## [Source data]
-- ==== Sys2Proof/Laws/Engine.lean ====
section
/-!
SUPPORT. The laws of the engines: channels and buffers read back, what a trigger and a completion do.
-/
namespace Sys2Proof.Machine

open Sys2Proof

@[simp] theorem other_other (x : Chan) : other (other x) = x := by cases x <;> rfl

theorem other_ne (x : Chan) : other x ≠ x := by cases x <;> decide

theorem eq_or_eq_other (x y : Chan) : y = x ∨ y = other x := by cases x <;> cases y <;> decide

@[simp] theorem Engine.ch_setCh_self (g : Engine) (x : Chan) (c : Channel) : (g.setCh x c).ch x = c := by cases x <;> rfl

theorem Engine.ch_setCh_ne (g : Engine) {x y : Chan} (h : y ≠ x) (c : Channel) : (g.setCh x c).ch y = g.ch y := by
  cases x <;> cases y <;> first | rfl | exact absurd rfl h

@[simp] theorem Engine.ch_setCh_other (g : Engine) (x : Chan) (c : Channel) : (g.setCh x c).ch (other x) = g.ch (other x) := by
  cases x <;> rfl

@[simp] theorem Engine.ch_setCh_other' (g : Engine) (x : Chan) (c : Channel) : (g.setCh (other x) c).ch x = g.ch x := by
  cases x <;> rfl

@[simp] theorem Engine.buf_setCh (g : Engine) (x y : Chan) (c : Channel) : (g.setCh x c).buf y = g.buf y := by
  cases x <;> cases y <;> rfl

@[simp] theorem Engine.run_setCh (g : Engine) (x : Chan) (c : Channel) : (g.setCh x c).run = g.run := by cases x <;> rfl

@[simp] theorem Engine.inited_setCh (g : Engine) (x : Chan) (c : Channel) : (g.setCh x c).inited = g.inited := by
  cases x <;> rfl

@[simp] theorem Engine.buf_setBuf_self (g : Engine) (x : Chan) (m : Memory) : (g.setBuf x m).buf x = m := by cases x <;> rfl

theorem Engine.buf_setBuf_ne (g : Engine) {x y : Chan} (h : y ≠ x) (m : Memory) : (g.setBuf x m).buf y = g.buf y := by
  cases x <;> cases y <;> first | rfl | exact absurd rfl h

@[simp] theorem Engine.buf_setBuf_other (g : Engine) (x : Chan) (m : Memory) :
    (g.setBuf x m).buf (other x) = g.buf (other x) := by cases x <;> rfl

@[simp] theorem Engine.ch_setBuf (g : Engine) (x y : Chan) (m : Memory) : (g.setBuf x m).ch y = g.ch y := by
  cases x <;> cases y <;> rfl

@[simp] theorem Engine.run_setBuf (g : Engine) (x : Chan) (m : Memory) : (g.setBuf x m).run = g.run := by cases x <;> rfl

@[simp] theorem Engine.inited_setBuf (g : Engine) (x : Chan) (m : Memory) : (g.setBuf x m).inited = g.inited := by
  cases x <;> rfl

@[simp] theorem State.eng_setEng_self (s : State) (e : Eng) (g : Engine) : (s.setEng e g).eng e = g := by cases e <;> rfl

theorem State.eng_setEng_ne (s : State) {e f : Eng} (h : f ≠ e) (g : Engine) : (s.setEng e g).eng f = s.eng f := by
  cases e <;> cases f <;> first | rfl | exact absurd rfl h

@[simp] theorem State.eng_noteMissed (s : State) (b : Bool) (e : Eng) : (s.noteMissed b).eng e = s.eng e := by cases e <;> rfl

/-- What a trigger does to its own engine: the channel starts, valid exactly if it was armed (R152). -/
@[simp] theorem State.eng_trigger_self (s : State) (e : Eng) (y : Chan) :
    (s.trigger e y).eng e = (s.eng e).setCh y ((s.eng e).ch y).triggered := by simp [State.trigger]

theorem State.eng_trigger_ne (s : State) {e f : Eng} (h : f ≠ e) (y : Chan) : (s.trigger e y).eng f = s.eng f := by
  simp [State.trigger, State.eng_setEng_ne s h]

/-- What a completion does to its own engine: the channel ends and the other one starts (R152). -/
@[simp] theorem State.eng_complete_self (s : State) (e : Eng) (x : Chan) :
    (s.complete e x).eng e =
      ((s.eng e).setCh x ((s.eng e).ch x).completed).setCh (other x) ((s.eng e).ch (other x)).triggered := by
  simp [State.complete]

theorem State.eng_complete_ne (s : State) {e f : Eng} (h : f ≠ e) (x : Chan) : (s.complete e x).eng f = s.eng f := by
  simp [State.complete, State.eng_trigger_ne _ h, State.eng_setEng_ne s h]

/-- A completion records a missed re-arm exactly when the other channel is not armed (R153). -/
theorem State.complete_faults (s : State) (e : Eng) (x : Chan) :
    (s.complete e x).faults =
      { s.faults with missedRearm := s.faults.missedRearm || !((s.eng e).ch (other x)).armed } := by
  simp [State.complete]

/-- The active channel is `x` exactly when `x` is active and the other is not. -/
theorem Engine.activeCh_eq_some {g : Engine} {x : Chan} :
    g.activeCh = some x ↔ (g.ch x).active = true ∧ (g.ch (other x)).active = false := by
  unfold Engine.activeCh
  cases x <;> cases hA : g.chA.active <;> cases hB : g.chB.active <;> simp [Engine.ch, other, hA, hB]

/-- A running engine in its invariant has an active channel (R42). -/
theorem Engine.Inv.exists_active {S : Nat} {g : Engine} (h : g.Inv S) (hr : g.run = true) : ∃ x, g.activeCh = some x := by
  have := (h.running hr).2
  unfold Engine.activeCh
  cases hA : g.chA.active <;> cases hB : g.chB.active <;> simp_all

/-- An active channel of an engine in its invariant: the engine runs, the other channel does not transfer, and the position is
inside the buffer. -/
theorem Engine.Inv.of_active {S : Nat} {g : Engine} (h : g.Inv S) {x : Chan} (hx : (g.ch x).active = true) :
    g.run = true ∧ (g.ch (other x)).active = false ∧ (g.ch x).pos < S ∧ (g.ch x).armed = false := by
  have hrun : g.run = true := by
    cases hr : g.run with
    | true => rfl
    | false => cases x <;> simp_all [Engine.ch, h.idle hr]
  have := (h.running hrun).2
  cases x
  · exact ⟨hrun, by cases hb : g.chB.active <;> simp_all [Engine.ch, other], h.chA.2 hx⟩
  · exact ⟨hrun, by cases ha : g.chA.active <;> simp_all [Engine.ch, other], h.chB.2 hx⟩

end Sys2Proof.Machine
end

## [Task to complete]
Look back at the entries above. Retype the line with "cases e <;> cases", the line with "simp [State.complete, State.eng_trigger_ne", and all lines in between.

## [Task result]
  cases e <;> cases f <;> first | rfl | exact absurd rfl h

@[simp] theorem State.eng_noteMissed (s : State) (b : Bool) (e : Eng) : (s.noteMissed b).eng e = s.eng e := by cases e <;> rfl

/-- What a trigger does to its own engine: the channel starts, valid exactly if it was armed (R152). -/
@[simp] theorem State.eng_trigger_self (s : State) (e : Eng) (y : Chan) :
    (s.trigger e y).eng e = (s.eng e).setCh y ((s.eng e).ch y).triggered := by simp [State.trigger]

theorem State.eng_trigger_ne (s : State) {e f : Eng} (h : f ≠ e) (y : Chan) : (s.trigger e y).eng f = s.eng f := by
  simp [State.trigger, State.eng_setEng_ne s h]

/-- What a completion does to its own engine: the channel ends and the other one starts (R152). -/
@[simp] theorem State.eng_complete_self (s : State) (e : Eng) (x : Chan) :
    (s.complete e x).eng e =
      ((s.eng e).setCh x ((s.eng e).ch x).completed).setCh (other x) ((s.eng e).ch (other x)).triggered := by
  simp [State.complete]

theorem State.eng_complete_ne (s : State) {e f : Eng} (h : f ≠ e) (x : Chan) : (s.complete e x).eng f = s.eng f := by
  simp [State.complete, State.eng_trigger_ne _ h, State.eng_setEng_ne s h]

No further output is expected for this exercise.